[Collected data entries]
= = = =

/-- R291 bit by bit: locked and read-only fields keep their value, GDS_MITG_LOCK only rises, and under it
GDS_MITG_DIS is 0. -/
theorem getLsbD_mcuWritten (v : Quad) (lp : LogicalProcessor) (n : Nat) :
    (mcuWritten v lp).getLsbD n =
      if mcuBitEnumerated lp.cfg n = false then lp.mcuOptCtrl.getLsbD n
      else if n = 1 then
        (if lp.mcuOptCtrl.getLsbD 2 then lp.mcuOptCtrl.getLsbD 1 else v.getLsbD 1)
      else if n = 2 then lp.mcuOptCtrl.getLsbD 2
      else if n = 4 then !gdsLockWritten v lp && v.getLsbD 4
      else if n = 5 then gdsLockWritten v lp
      else v.getLsbD n := by
  simp only [mcuWritten, getLsbD_mcuWriteGds, getLsbD_mcuWriteRtm,
    getLsbD_mcuWriteField _ _ _ _ (show 0 < 64 by omega),
    getLsbD_mcuWriteField _ _ _ _ (show 3 < 64 by omega),
    getLsbD_mcuWriteField _ _ _ _ (show 6 < 64 by omega),
    getLsbD_mcuWriteField _ _ _ _ (show 7 < 64 by omega)]
  match n with
  | 0 | 1 | 2 | 3 | 4 | 5 | 6 | 7 =>
    simp only [mcuBitEnumerated]
    grind
  | n + 8 => simp [mcuBitEnumerated]

/-- What R420 and R427 give each position of IA32_MCU_OPT_CTRL after a reset where it is enumerated. -/
def mcuResetBit (c : Cfg) (n : Nat) : Bool :=
  match n with
  | 1 => c.resetRtmAllow && !c.resetRtmLocked
  | 2 => c.resetRtmLocked
  | 3 => c.resetFbClearDis
  | 5 => c.gdsLockAtMcuLoad
  | 6 => true
  | _ => false

theorem getLsbD_mcuReset (c : Cfg) (n : Nat) :
    (mcuReset c).getLsbD n = (mcuResetBit c n && mcuBitEnumerated c n) := by
  rw [mcuReset, BitVec.getLsbD_and, getLsbD_mcuImplemented]
  simp only [BitVec.getLsbD_or, getLsbD_maskBit]
  match n with
  | 0 | 1 | 2 | 3 | 4 | 5 | 6 => simp [mcuResetBit]
  | n + 7 => simp [mcuResetBit]

/-- R426 and R427 bit by bit: GDS_MITG_DIS goes to 0, GDS_MITG_LOCK is kept, taken up again or set, and a
field that stays enumerated is kept, one that is new gets its reset value. -/
theorem getLsbD_mcuLoaded (old c : Cfg) (held : Bool) (v : Quad) (n : Nat) :
    (mcuLoaded old c held v).getLsbD n =
      if n = 5 then archCapBit c 25 && (v.getLsbD 5 || held || c.gdsLockAtMcuLoad)
      else if n = 4 then false
      else mcuBitEnumerated c n &&
        (if mcuBitEnumerated old n then v.getLsbD n else mcuResetBit c n) := by
  rw [mcuLoaded, getLsbD_setBit_of_lt _ _ _ (by omega), getLsbD_setBit_of_lt _ _ _ (by omega)]
  simp only [BitVec.getLsbD_or, BitVec.getLsbD_and, getLsbD_mcuImplemented, getLsbD_mcuReset,
    BitVec.getLsbD_not]
  by_cases hn : n < 64
  · grind
  · have : mcuBitEnumerated c n = false :=
      Bool.eq_false_iff.mpr fun h => hn (mcuBitEnumerated_lt h)
    simp [this]

end Sys2Proof.Machine
end

section
/-! What an instruction that completes can do, said once, and the frames that follow (R20, R23, R118,
R392). -/

namespace Sys2Proof.Machine

/-! ### The ways of completing -/

/-- The ways an instruction that is its own row completes, each with the state it leaves. -/
inductive Completion (s : State) : Instr → State → Prop
  | cpuid (o : CpuidOut) :
    Completion s .cpuid (s.onCur fun lp => (putCpuid o lp).advance 2)
  | rdmsr (m : Msr) (hecx : s.cur.ecx = msrIndex m) (hlicensed : readLicensed m s.cur = true) :
    Completion s .rdmsr (s.onCur fun lp => (putEdxEax (msrRead m lp) lp).advance 2)
  | wrmsr (m : Msr) (hecx : s.cur.ecx = msrIndex m)
      (hlicensed : writeLicensed m (edxEax s.cur) s.cur = true) :
    Completion s .wrmsr (s.onCur fun lp => (msrWrite m (edxEax s.cur) lp).advance 2)
  /-- IA32_TSX_FORCE_ABORT under the policy `ignore`, the only write that is clamped (R199). -/
  | wrmsrClamped (v : Quad) (hecx : s.cur.ecx = msrIndex .tsxForceAbort) :
    Completion s .wrmsr (s.onCur fun lp => (msrWrite .tsxForceAbort v lp).advance 2)
  | verw (op : RmOperand) :
    Completion s (.verw op) (s.onCur fun lp => (verwEffect lp).advance (verwLength op))
  | xbegin (rel : RelOperand) (cause : AbortCause) (hcause : xbeginCause s = some cause) :
    Completion s (.xbegin rel) ((s.drawnFor cause).onCur fun lp =>
      lp.rtmAbort cause (abortCode cause s.draws lp.id) (fallbackAddress lp.ip rel))
  | random (i : Instr) (seed : Bool) (r : RegField) (hi : i = .rdrand r ∨ i = .rdseed r) :
    Completion s i (s.drawn.onCur fun lp =>
      ((putReg r (Config.freeRandom s.draws) lp).note (.random seed (srbdsNote lp))).advance 3)
  | monitor : Completion s .monitor ((monitorsFlushed s).onCur (LogicalProcessor.advance 3))
  | umonitor (r : RegField) :
    Completion s (.umonitor r) ((monitorsFlushed s).onCur fun lp =>
      (lp.note (.umonitor (!ignUmonitor lp))).advance 4)
  | umwait (r : RegField) :
    Completion s (.umwait r) (s.drawn.onCur fun lp =>
      (lp.note (.umwait (Config.freeWaitEntered s.draws))).advance 4)
  | ret (i : Instr) (hi : i = .ret ∨ ∃ imm, i = .retImm16 imm) (note : Effect) (target : Nat) :
    Completion s i (s.drawn.onCur fun lp => { lp.note note with ip := target })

= = = =

#### Exercise objective:
Write all the entries again precisely as they were given.

#### Reply to the task:
/-- R291 bit by bit: locked and read-only fields keep their value, GDS_MITG_LOCK only rises, and under it
GDS_MITG_DIS is 0. -/
theorem getLsbD_mcuWritten (v : Quad) (lp : LogicalProcessor) (n : Nat) :
    (mcuWritten v lp).getLsbD n =
      if mcuBitEnumerated lp.cfg n = false then lp.mcuOptCtrl.getLsbD n
      else if n = 1 then
        (if lp.mcuOptCtrl.getLsbD 2 then lp.mcuOptCtrl.getLsbD 1 else v.getLsbD 1)
      else if n = 2 then lp.mcuOptCtrl.getLsbD 2
      else if n = 4 then !gdsLockWritten v lp && v.getLsbD 4
      else if n = 5 then gdsLockWritten v lp
      else v.getLsbD n := by
  simp only [mcuWritten, getLsbD_mcuWriteGds, getLsbD_mcuWriteRtm,
    getLsbD_mcuWriteField _ _ _ _ (show 0 < 64 by omega),
    getLsbD_mcuWriteField _ _ _ _ (show 3 < 64 by omega),
    getLsbD_mcuWriteField _ _ _ _ (show 6 < 64 by omega),
    getLsbD_mcuWriteField _ _ _ _ (show 7 < 64 by omega)]
  match n with
  | 0 | 1 | 2 | 3 | 4 | 5 | 6 | 7 =>
    simp only [mcuBitEnumerated]
    grind
  | n + 8 => simp [mcuBitEnumerated]

/-- What R420 and R427 give each position of IA32_MCU_OPT_CTRL after a reset where it is enumerated. -/
def mcuResetBit (c : Cfg) (n : Nat) : Bool :=
  match n with
  | 1 => c.resetRtmAllow && !c.resetRtmLocked
  | 2 => c.resetRtmLocked
  | 3 => c.resetFbClearDis
  | 5 => c.gdsLockAtMcuLoad
  | 6 => true
  | _ => false

theorem getLsbD_mcuReset (c : Cfg) (n : Nat) :
    (mcuReset c).getLsbD n = (mcuResetBit c n && mcuBitEnumerated c n) := by
  rw [mcuReset, BitVec.getLsbD_and, getLsbD_mcuImplemented]
  simp only [BitVec.getLsbD_or, getLsbD_maskBit]
  match n with
  | 0 | 1 | 2 | 3 | 4 | 5 | 6 => simp [mcuResetBit]
  | n + 7 => simp [mcuResetBit]

/-- R426 and R427 bit by bit: GDS_MITG_DIS goes to 0, GDS_MITG_LOCK is kept, taken up again or set, and a
field that stays enumerated is kept, one that is new gets its reset value. -/
theorem getLsbD_mcuLoaded (old c : Cfg) (held : Bool) (v : Quad) (n : Nat) :
    (mcuLoaded old c held v).getLsbD n =
      if n = 5 then archCapBit c 25 && (v.getLsbD 5 || held || c.gdsLockAtMcuLoad)
      else if n = 4 then false
      else mcuBitEnumerated c n &&
        (if mcuBitEnumerated old n then v.getLsbD n else mcuResetBit c n) := by
  rw [mcuLoaded, getLsbD_setBit_of_lt _ _ _ (by omega), getLsbD_setBit_of_lt _ _ _ (by omega)]
  simp only [BitVec.getLsbD_or, BitVec.getLsbD_and, getLsbD_mcuImplemented, getLsbD_mcuReset,
    BitVec.getLsbD_not]
  by_cases hn : n < 64
  · grind
  · have : mcuBitEnumerated c n = false :=
      Bool.eq_false_iff.mpr fun h => hn (mcuBitEnumerated_lt h)
    simp [this]

end Sys2Proof.Machine
end

section
/-! What an instruction that completes can do, said once, and the frames that follow (R20, R23, R118,
R392). -/

namespace Sys2Proof.Machine

/-! ### The ways of completing -/

/-- The ways an instruction that is its own row completes, each with the state it leaves. -/
inductive Completion (s : State) : Instr → State → Prop
  | cpuid (o : CpuidOut) :
    Completion s .cpuid (s.onCur fun lp => (putCpuid o lp).advance 2)
  | rdmsr (m : Msr) (hecx : s.cur.ecx = msrIndex m) (hlicensed : readLicensed m s.cur = true) :
    Completion s .rdmsr (s.onCur fun lp => (putEdxEax (msrRead m lp) lp).advance 2)
  | wrmsr (m : Msr) (hecx : s.cur.ecx = msrIndex m)
      (hlicensed : writeLicensed m (edxEax s.cur) s.cur = true) :
    Completion s .wrmsr (s.onCur fun lp => (msrWrite m (edxEax s.cur) lp).advance 2)
  /-- IA32_TSX_FORCE_ABORT under the policy `ignore`, the only write that is clamped (R199). -/
  | wrmsrClamped (v : Quad) (hecx : s.cur.ecx = msrIndex .tsxForceAbort) :
    Completion s .wrmsr (s.onCur fun lp => (msrWrite .tsxForceAbort v lp).advance 2)
  | verw (op : RmOperand) :
    Completion s (.verw op) (s.onCur fun lp => (verwEffect lp).advance (verwLength op))
  | xbegin (rel : RelOperand) (cause : AbortCause) (hcause : xbeginCause s = some cause) :
    Completion s (.xbegin rel) ((s.drawnFor cause).onCur fun lp =>
      lp.rtmAbort cause (abortCode cause s.draws lp.id) (fallbackAddress lp.ip rel))
  | random (i : Instr) (seed : Bool) (r : RegField) (hi : i = .rdrand r ∨ i = .rdseed r) :
    Completion s i (s.drawn.onCur fun lp =>
      ((putReg r (Config.freeRandom s.draws) lp).note (.random seed (srbdsNote lp))).advance 3)
  | monitor : Completion s .monitor ((monitorsFlushed s).onCur (LogicalProcessor.advance 3))
  | umonitor (r : RegField) :
    Completion s (.umonitor r) ((monitorsFlushed s).onCur fun lp =>
      (lp.note (.umonitor (!ignUmonitor lp))).advance 4)
  | umwait (r : RegField) :
    Completion s (.umwait r) (s.drawn.onCur fun lp =>
      (lp.note (.umwait (Config.freeWaitEntered s.draws))).advance 4)
  | ret (i : Instr) (hi : i = .ret ∨ ∃ imm, i = .retImm16 imm) (note : Effect) (target : Nat) :
    Completion s i (s.drawn.onCur fun lp => { lp.note note with ip := target })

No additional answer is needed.